After a week of illness I'm pretty much excited about returning to school. Can you imagine how desperate I must be cause.. me? excited about going to school? (not because I don't like to study, I do like. It's all the other factors I don't like: the distance, the ambient, the teachers, exept few) Never. Exept for now.. Haha. It's just that I don't like loosing lessons and then later on find myself buried underneath homework and projects and stuff... It has been nice to be at home, to spend some relaxing time with my mom and my sister and mainly I got the chance to make a research about universities in London for architecture and interior design. (I read about Bartlett and AA and Cardiff and something else). There is a lot of paperwork to do and although I've got a year, it's only a year. December 2010 I should have my portfolio ready-steady for being sent in London. It's not that much at all.. considering the fact I do not have ANY works I could include in "my portfolio". So it's about time to get buzy buzy buzy. I'm afraid my blogging shall suffer a little because of it but hey, dreams need some sacrifices. And dreams come always FIRST. Don't you think? It's not easy to have ambitions. Not at all. You have to remember about them all the time and you can't really make any exeption. It's like a heavy heavy handbag you need to carry with yourself on your trip. You can't really leave it behind, just because it's breaking your shoulder or your back... You need to find a way to resist. And make sacrifices. Like throwing away those pretty Lou's (Louboutins) (I know they're pretty dear, but they won't help you on climbing the rocky mountain now won't they?). (I mean it symbolically- a nice pair of stilettos on a job-interview is always a plus. Oh we women are just blessed by God, don't you think like that, girls?) Or resisting on a tricky-mirage and trying to convince yourself it's only a catch that will lead you in a trap 'cause easy shortcuts are NEVER right. Things that come easily, go away just as easily. But things that come hardly, stay. Definitelly.
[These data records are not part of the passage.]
-- ==== Sys2Proof/Machine/RegAction.lean ====
section
/-! DEFINITION. The meanings of the bus controller's register actions as host accesses (spec 41_bus_controller.md R141 to R150, format F-REGACT). Writes are subject to the busy lock (20_memory.md R89). -/

namespace Sys2Proof.Machine

/-- CTL_CONFIG (R141): the whole write of I2CCTL (10_state.md R37). -/
def execCtlConfig (w : CtlWrite) (s : State) : Host.Outcome State Fault Refusal := .next (hostWrite (writeCtl w) s)

/-- CTL_ENTER_RESET (R142): the whole write of I2CCTL (10_state.md R37), with bit 0 = 1. -/
def execCtlEnterReset (w : CtlWrite) (s : State) : Host.Outcome State Fault Refusal := .next (hostWrite (writeCtl w) s)

/-- CTL_LEAVE_RESET (R143): the whole write of I2CCTL (10_state.md R37), with bit 0 = 0. -/
def execCtlLeaveReset (w : CtlWrite) (s : State) : Host.Outcome State Fault Refusal := .next (hostWrite (writeCtl w) s)

/-- CTL_START (R144): the whole write of I2CCTL (10_state.md R37), with bit 1 = 1. -/
def execCtlStart (w : CtlWrite) (s : State) : Host.Outcome State Fault Refusal := .next (hostWrite (writeCtl w) s)

/-- CTL_STOP (R145): the whole write of I2CCTL (10_state.md R37), with bit 2 = 1. -/
def execCtlStop (w : CtlWrite) (s : State) : Host.Outcome State Fault Refusal := .next (hostWrite (writeCtl w) s)

/-- TX_BYTE (R146). -/
def execTxByte (b : Byte) (s : State) : Host.Outcome State Fault Refusal := .next (hostWrite (writeTxbuf b) s)

/-- RX_BYTE (R147): returns I2CRXBUF, and clears RXIFG only while no command runs. -/
def execRxByte (s : State) : Host.Outcome State Fault Refusal :=
  .next (noteRead (readReg offI2crxbuf s) (readRxbuf (!s.status.busy) s))

/-- IFG_WRITE (R148). -/
def execIfgWrite (rxifg txifg nackifg : Bool) (s : State) : Host.Outcome State Fault Refusal :=
  .next (hostWrite (writeIfg rxifg txifg nackifg) s)

/-- SA_WRITE (R149). -/
def execSaWrite (a : BitVec 7) (s : State) : Host.Outcome State Fault Refusal := .next (hostWrite (writeSa a) s)

/-- BRW_WRITE (R150). -/
def execBrwWrite (div : Word) (s : State) : Host.Outcome State Fault Refusal := .next (hostWrite (writeBrw div) s)

end Sys2Proof.Machine
end

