/-- Settles O27: a write of I2CTXBUF queues its byte exactly while SWRST = 0. -/
theorem sendByteQueues : Obligations.SendByteQueues := by
  refine ⟨fun v s => hostAccess_of_decode rfl, fun b s hb => ?_⟩
  rw [exec_txByte_idle hb]
  exact ⟨fun hr => by rw [writeTxbuf_awake hr], fun hr => by rw [writeTxbuf_held hr]⟩

/-! ## The flags -/

theorem writeIfg_awake {s : State} (h : s.ctl.swrst = false) (r t n : Bool) : writeIfg r t n s = { s with ifg := ⟨r, t, n⟩ } := by
  simp [writeIfg, h]

theorem writeIfg_held {s : State} (h : s.ctl.swrst = true) (r t n : Bool) : writeIfg r t n s = s := by
  simp [writeIfg, h]

theorem exec_ifgWrite_idle {s : State} (h : s.status.busy = false) (r t n : Bool) :
    exec (.ifgWrite r t n) s = .next (writeIfg r t n s) :=
  congrArg Host.Outcome.next (hostWrite_idle h _)

/-- Settles O29: a write of I2CIFG reaches the flags exactly while SWRST = 0. -/
theorem flagWriteStoresFlags : Obligations.FlagWriteStoresFlags := by
  refine ⟨fun v s => hostAccess_of_decode rfl, fun r t n s hb => ?_⟩
  rw [exec_ifgWrite_idle hb]
  exact ⟨fun hr => by rw [writeIfg_awake hr], fun hr => by rw [writeIfg_held hr]⟩

/-! ## The peer address and the divisor -/

theorem exec_saWrite_idle {s : State} (h : s.status.busy = false) (a : BitVec 7) :
    exec (.saWrite a) s = .next { s with i2csa := a } :=
  congrArg Host.Outcome.next (hostWrite_idle h (writeSa a))

theorem exec_brwWrite_idle {s : State} (h : s.status.busy = false) (div : Word) :
    exec (.brwWrite div) s = .next { s with i2cbrw := div } :=
  congrArg Host.Outcome.next (hostWrite_idle h (writeBrw div))

/-- Settles O30, by the row each of the two writes decodes to and what that row stores. -/
theorem addressAndDivisorWrites : Obligations.AddressAndDivisorWrites := fun _ _ hb =>
  ⟨hostAccess_of_decode rfl, exec_saWrite_idle hb _, hostAccess_of_decode rfl, exec_brwWrite_idle hb _⟩

end Sys2Proof.Machine
end

section
/-! Proofs. O38: INIT is three writes of I2CCTL that request nothing, with the divisor and the peer address between them. -/

namespace Sys2Proof.Machine

/-! ## Writes of I2CCTL that request nothing -/

/-- `controlWritten` is what a write that requests neither START nor STOP does (41_bus_controller.md R141 to R143). -/
theorem writeCtl_eq_controlWritten {w : CtlWrite} {s : State} (hs : ResetHeld s) (hstt : w.txstt = false) (hstp : w.txstp = false) :
    writeCtl w s = controlWritten w s := by
  obtain ⟨hoff, hclear⟩ := hs
  rw [writeCtl_of_no_request hstt hstp]
  cases hr : s.ctl.swrst <;> cases hw : w.swrst
  case false.false => simp [resetTransition, writeConfig, controlWritten, configured', hr, hw, hstt, hstp]
  case false.true =>
    cases ho : s.phase.owns <;>
      simp [resetTransition, enterReset, abortIfOwned_eq, writeConfig, controlWritten, configured', hw, ho]
  case true.false =>
    obtain ⟨htt, htp, hifg, hq⟩ := hclear hr
    simp [resetTransition, leaveReset, State.setPhase, writeConfig, controlWritten, configured', *]
  case true.true =>
    obtain ⟨htt, htp, hifg, hq⟩ := hclear hr
    have hp := hoff.mp hr
    simp [resetTransition, writeConfig, controlWritten, configured', Phase.owns, *]

/-- A write of I2CCTL keeps what SWRST holds (10_state.md R31). -/
theorem ResetHeld.controlWritten {s : State} (hs : ResetHeld s) (w : CtlWrite) : ResetHeld (controlWritten w s) := by
  obtain ⟨hoff, -⟩ := hs
  cases hw : w.swrst with
  | true => simp [ResetHeld, Machine.controlWritten, hw]
  | false =>
    cases hr : s.ctl.swrst with
    | true => simp [ResetHeld, Machine.controlWritten, hw, hr]
    | false => simpa [ResetHeld, Machine.controlWritten, hw, hr] using hoff

/-! ## INIT -/

theorem runMicro_of_act {m : Micro} {s t : State} (hm : m.isAct = true) (ha : act m s = .ok t) (rest : List Micro) :
    runMicro (m :: rest) s = runMicro rest (advance t) := by
  rw [runMicro_act hm, ha]

/-- An engine write of I2CCTL that requests nothing. -/
theorem runMicro_writeCtl {v : Word} {s : State} (hs : ResetHeld s) (hstt : (decodeCtlWrite v).txstt = false)
    (hstp : (decodeCtlWrite v).txstp = false) (rest : List Micro) :
    runMicro (.writeCtl v :: rest) s = runMicro rest (advance (controlWritten (decodeCtlWrite v) s)) := by
  rw [← writeCtl_eq_controlWritten hs hstt hstp]
  exact runMicro_of_act rfl rfl rest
What do you think about my theories? What is your point of view on things?:)
Here are some shoots taken while my peaceful illness.. Enjoy:)
Raviolis with spinach and mozzarella inside covered with carrot and cream sauce. Mmmm..
A VITAMINE BOMB!..
Some Christmas spirit...
My sis before going to sleep. She loves the TV, always a good excuse for not going to bed on time...
Me.. SO BORED, taking pictures of my ponytail.. (which I thought came out perfectly!;) )
My room. It was raining outside and I looove being home when it's raining.
I took a new blank book for exclusively my sketches. It's nice to start from a blank fresh page..
5 comments:
great pictures and lovely ponytails! christmas atmosphere always feels great! those dishes look delicious too. yummm...
and you're right. it's not easy to have ambitions. we have to be responsible for it too :) yes, like a heavy handbag we should carry all the time. :)
looking forward for more updates from you :)
bubu is cuteee!!!
lahe pats ja ilus juuksevärv ;)
ainuke kord kus paigal pùsis et ma temast pilti saaks teha ILMA flashita!:D
juuksed on vaid niimoodi tagant ilusad, muidu kolekole vàljakasv. ònneks HOMME JUUKSURISSEE!
Vinda, huh it's nice someone agrees on my theories!:D I think the word responsability fits here greatly. We can't forget them, these are the most important ones in life, i think.
Awesome photos, Merilin. Especially the one where it's rainy outside but comfy inside.